Rogue One: A Star Wars Story ★★★★½

With the release of the Star Wars prequel trilogy between 1999 and 2005, the saga took on the taint of varying quality. But say what you will about how good (or not) those three films were, they were firmly part of a single story, that of the Skywalker family, to the point that they were numbered in series with the original trilogy of films. I never expected to get more Star Wars films after 2005's Episode III - Revenge of the Sith, so when The Force Awakens was released in theatres last year it felt monumental, like something special. At the same time, knowing that Disney was set to churn out (in their words) "a Star Wars movie every year," I was understandably excited yet apprehensive about that magic wearing off, that Star Wars would become another Marvel machine that we go to every year and enjoy but that never feels significant. I still have hope that such magic will continue to flow like the Force through the upcoming "saga" films, the as-yet untitled episodes VIII (2017) and IX (2019), but if the rest of these standalone A Star Wars Story titles are as good as Rogue One, there is little worry about getting franchise burnout.

While not technically a Star Wars Saga entry — it doesn't feature the famous opening text crawl or an episode number — Rogue One is firmly a part of the story of that saga. Functioning as episode 3.75, roughly, it begins in the days before the original 1977 film, A New Hope, and ends seemingly moments or hours before that film begins. Familiar faces abound on both sides of the war, and the filmmakers here have gone to remarkable effort to ensure that Rogue One believably works as an immediate prequel. Modern technology aside, the practical aesthetic of the film (including the in-world technology), has a retro feel in keeping with that of A New Hope. Old characters appear, and whether through reprisal, cgi rendering (this one will be divisive) or the use of actual footage from the '77 film (this one should work for everyone), they plant a film that focuses on new characters in a very familiar world. Marvel has claimed that all its properties are connected, but it is Star Wars that is making good on that premise, taking original characters from its Clone Wars animated TV series and bringing them onto the big screen. While Rogue One (and the upcoming Han Solo origin film) may not whet the appetites of fans longing for stories from corners of the galaxy completely unconcerned with characters we've come to know, it certainly proves there are stories worth telling on the periphery of the main saga.

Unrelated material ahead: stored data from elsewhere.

/-! ## `loadP1` -/

@[simp] theorem loadP1_recLen (v : Word) : (loadP1 v s).recLen = s.recLen := rfl
@[simp] theorem loadP1_recOff (v : Word) : (loadP1 v s).recOff = s.recOff := rfl
@[simp] theorem loadP1_recType (v : Word) : (loadP1 v s).recType = s.recType := rfl
@[simp] theorem loadP1_recPay (v : Word) : (loadP1 v s).recPay = s.recPay := rfl
@[simp] theorem loadP1_recCks (v : Word) : (loadP1 v s).recCks = s.recCks := rfl
@[simp] theorem loadP1_cksAcc (v : Word) : (loadP1 v s).cksAcc = s.cksAcc := rfl
@[simp] theorem loadP1_lineBuf (v : Word) : (loadP1 v s).lineBuf = s.lineBuf := rfl
@[simp] theorem loadP1_lineOvf (v : Word) : (loadP1 v s).lineOvf = s.lineOvf := rfl
@[simp] theorem loadP1_abase (v : Word) : (loadP1 v s).abase = s.abase := rfl
@[simp] theorem loadP1_hsActive (v : Word) : (loadP1 v s).hsActive = s.hsActive := rfl
@[simp] theorem loadP1_eofSeen (v : Word) : (loadP1 v s).eofSeen = s.eofSeen := rfl
@[simp] theorem loadP1_p0 (v : Word) : (loadP1 v s).p0 = s.p0 := rfl
@[simp] theorem loadP1_p1 (v : Word) : (loadP1 v s).p1 = v := rfl
@[simp] theorem loadP1_cnt (v : Word) : (loadP1 v s).cnt = s.cnt := rfl
@[simp] theorem loadP1_rtByte (v : Word) : (loadP1 v s).rtByte = s.rtByte := rfl
@[simp] theorem loadP1_rd2Lf (v : Word) : (loadP1 v s).rd2Lf = s.rd2Lf := rfl
@[simp] theorem loadP1_rd2Prompt (v : Word) : (loadP1 v s).rd2Prompt = s.rd2Prompt := rfl
@[simp] theorem loadP1_sess (v : Word) : (loadP1 v s).sess = s.sess := rfl
@[simp] theorem loadP1_baudCur (v : Word) : (loadP1 v s).baudCur = s.baudCur := rfl
@[simp] theorem loadP1_lastCmd (v : Word) : (loadP1 v s).lastCmd = s.lastCmd := rfl
@[simp] theorem loadP1_lastCmdV (v : Word) : (loadP1 v s).lastCmdV = s.lastCmdV := rfl
@[simp] theorem loadP1_busy (v : Word) : (loadP1 v s).busy = s.busy := rfl
@[simp] theorem loadP1_opCur (v : Word) : (loadP1 v s).opCur = s.opCur := rfl
@[simp] theorem loadP1_prog (v : Word) : (loadP1 v s).prog = s.prog := rfl
@[simp] theorem loadP1_stCause (v : Word) : (loadP1 v s).stCause = s.stCause := rfl
@[simp] theorem loadP1_stSub (v : Word) : (loadP1 v s).stSub = s.stSub := rfl
@[simp] theorem loadP1_stExp (v : Word) : (loadP1 v s).stExp = s.stExp := rfl
@[simp] theorem loadP1_stAct (v : Word) : (loadP1 v s).stAct = s.stAct := rfl
@[simp] theorem loadP1_stCode (v : Word) : (loadP1 v s).stCode = s.stCode := rfl
@[simp] theorem loadP1_stOp (v : Word) : (loadP1 v s).stOp = s.stOp := rfl
@[simp] theorem loadP1_anyFault (v : Word) : (loadP1 v s).anyFault = s.anyFault := rfl
@[simp] theorem loadP1_winCnt (v : Word) : (loadP1 v s).winCnt = s.winCnt := rfl
@[simp] theorem loadP1_freeCtr (v : Word) : (loadP1 v s).freeCtr = s.freeCtr := rfl
@[simp] theorem loadP1_env (v : Word) : (loadP1 v s).env = s.env := rfl
@[simp] theorem loadP1_out (v : Word) : (loadP1 v s).out = s.out := rfl

/-! ## `setChecksumAcc` -/

@[simp] theorem setChecksumAcc_recLen (v : Byte) : (setChecksumAcc v s).recLen = s.recLen := rfl
@[simp] theorem setChecksumAcc_recOff (v : Byte) : (setChecksumAcc v s).recOff = s.recOff := rfl
@[simp] theorem setChecksumAcc_recType (v : Byte) : (setChecksumAcc v s).recType = s.recType := rfl
@[simp] theorem setChecksumAcc_recPay (v : Byte) : (setChecksumAcc v s).recPay = s.recPay := rfl
@[simp] theorem setChecksumAcc_recCks (v : Byte) : (setChecksumAcc v s).recCks = s.recCks := rfl
@[simp] theorem setChecksumAcc_cksAcc (v : Byte) : (setChecksumAcc v s).cksAcc = v := rfl
@[simp] theorem setChecksumAcc_lineBuf (v : Byte) : (setChecksumAcc v s).lineBuf = s.lineBuf := rfl
@[simp] theorem setChecksumAcc_lineOvf (v : Byte) : (setChecksumAcc v s).lineOvf = s.lineOvf := rfl
@[simp] theorem setChecksumAcc_abase (v : Byte) : (setChecksumAcc v s).abase = s.abase := rfl
@[simp] theorem setChecksumAcc_hsActive (v : Byte) : (setChecksumAcc v s).hsActive = s.hsActive := rfl
@[simp] theorem setChecksumAcc_eofSeen (v : Byte) : (setChecksumAcc v s).eofSeen = s.eofSeen := rfl
@[simp] theorem setChecksumAcc_p0 (v : Byte) : (setChecksumAcc v s).p0 = s.p0 := rfl
@[simp] theorem setChecksumAcc_p1 (v : Byte) : (setChecksumAcc v s).p1 = s.p1 := rfl
@[simp] theorem setChecksumAcc_cnt (v : Byte) : (setChecksumAcc v s).cnt = s.cnt := rfl
@[simp] theorem setChecksumAcc_rtByte (v : Byte) : (setChecksumAcc v s).rtByte = s.rtByte := rfl
@[simp] theorem setChecksumAcc_rd2Lf (v : Byte) : (setChecksumAcc v s).rd2Lf = s.rd2Lf := rfl
@[simp] theorem setChecksumAcc_rd2Prompt (v : Byte) : (setChecksumAcc v s).rd2Prompt = s.rd2Prompt := rfl
@[simp] theorem setChecksumAcc_sess (v : Byte) : (setChecksumAcc v s).sess = s.sess := rfl
@[simp] theorem setChecksumAcc_baudCur (v : Byte) : (setChecksumAcc v s).baudCur = s.baudCur := rfl
@[simp] theorem setChecksumAcc_lastCmd (v : Byte) : (setChecksumAcc v s).lastCmd = s.lastCmd := rfl
@[simp] theorem setChecksumAcc_lastCmdV (v : Byte) : (setChecksumAcc v s).lastCmdV = s.lastCmdV := rfl
@[simp] theorem setChecksumAcc_busy (v : Byte) : (setChecksumAcc v s).busy = s.busy := rfl
@[simp] theorem setChecksumAcc_opCur (v : Byte) : (setChecksumAcc v s).opCur = s.opCur := rfl
@[simp] theorem setChecksumAcc_prog (v : Byte) : (setChecksumAcc v s).prog = s.prog := rfl
@[simp] theorem setChecksumAcc_stCause (v : Byte) : (setChecksumAcc v s).stCause = s.stCause := rfl
@[simp] theorem setChecksumAcc_stSub (v : Byte) : (setChecksumAcc v s).stSub = s.stSub := rfl
@[simp] theorem setChecksumAcc_stExp (v : Byte) : (setChecksumAcc v s).stExp = s.stExp := rfl
@[simp] theorem setChecksumAcc_stAct (v : Byte) : (setChecksumAcc v s).stAct = s.stAct := rfl
@[simp] theorem setChecksumAcc_stCode (v : Byte) : (setChecksumAcc v s).stCode = s.stCode := rfl
@[simp] theorem setChecksumAcc_stOp (v : Byte) : (setChecksumAcc v s).stOp = s.stOp := rfl
@[simp] theorem setChecksumAcc_anyFault (v : Byte) : (setChecksumAcc v s).anyFault = s.anyFault := rfl
@[simp] theorem setChecksumAcc_winCnt (v : Byte) : (setChecksumAcc v s).winCnt = s.winCnt := rfl
@[simp] theorem setChecksumAcc_freeCtr (v : Byte) : (setChecksumAcc v s).freeCtr = s.freeCtr := rfl
@[simp] theorem setChecksumAcc_env (v : Byte) : (setChecksumAcc v s).env = s.env := rfl
@[simp] theorem setChecksumAcc_out (v : Byte) : (setChecksumAcc v s).out = s.out := rfl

Rogue One's heroine, vagabond and criminal Jyn Erso (Felicity Jones), is shades of Luke Skywalker and Han Solo, but still a protagonist of her own kind. Not an idealist or an opportunist, she is more of a survivor, trying to keep as out of the way as possible while war rages on around her. But it is her personal connection to the Empire's ultimate weapon (her father, an Imperial scientist, helped develop it) that draws her into the fight. Rogue One compiles a team of fighters from various walks of life and with various motivations: a rebellion fighter and his droid companion, an Imperial pilot turned traitor, two former guards of the now defunct Jedi temple, and brings them together for a single purpose. Star Wars has long been about individuals seeking their place in a larger world, and in the grand scheme of the Star Wars universe the story of this group is one of definitive contribution. This film doesn't have an opening crawl, but it is literally the story described in the opening crawl of A New Hope.

I'm reminded of the scene from Peter Jackson's The Lord of the Rings: The Two Towers in which Treebeard the ent says to the hobbits that this war is not his kind's to fight. Merry responds that "you're part of this world." To stand by in the face of oppression is to take the side of the oppressor. The prequels and especially The Clone Wars series has complicated the notion of good and evil within the Star Wars universe, adding welcome shades of grey. But there is little room for complexity when it comes to a planet-destroying superweapon that is not just threatened but brought to fruition. It is no accident that allusions comparing the Death Star to the atomic bomb abound in Rogue One. The word that comes up repeatedly in the film is "hope." Rebellions are built on it, as are tales of unlikely heroes facing insurmountable power. All the world's most prominent epic myths have this idea at their core. The film's themes of courage, sacrifice, hope, connection, and tragedy place Rogue One firmly in the mythic pantheon that Star Wars has always occupied.

And damn if the last hour (and especially the last scene) isn't near-perfect.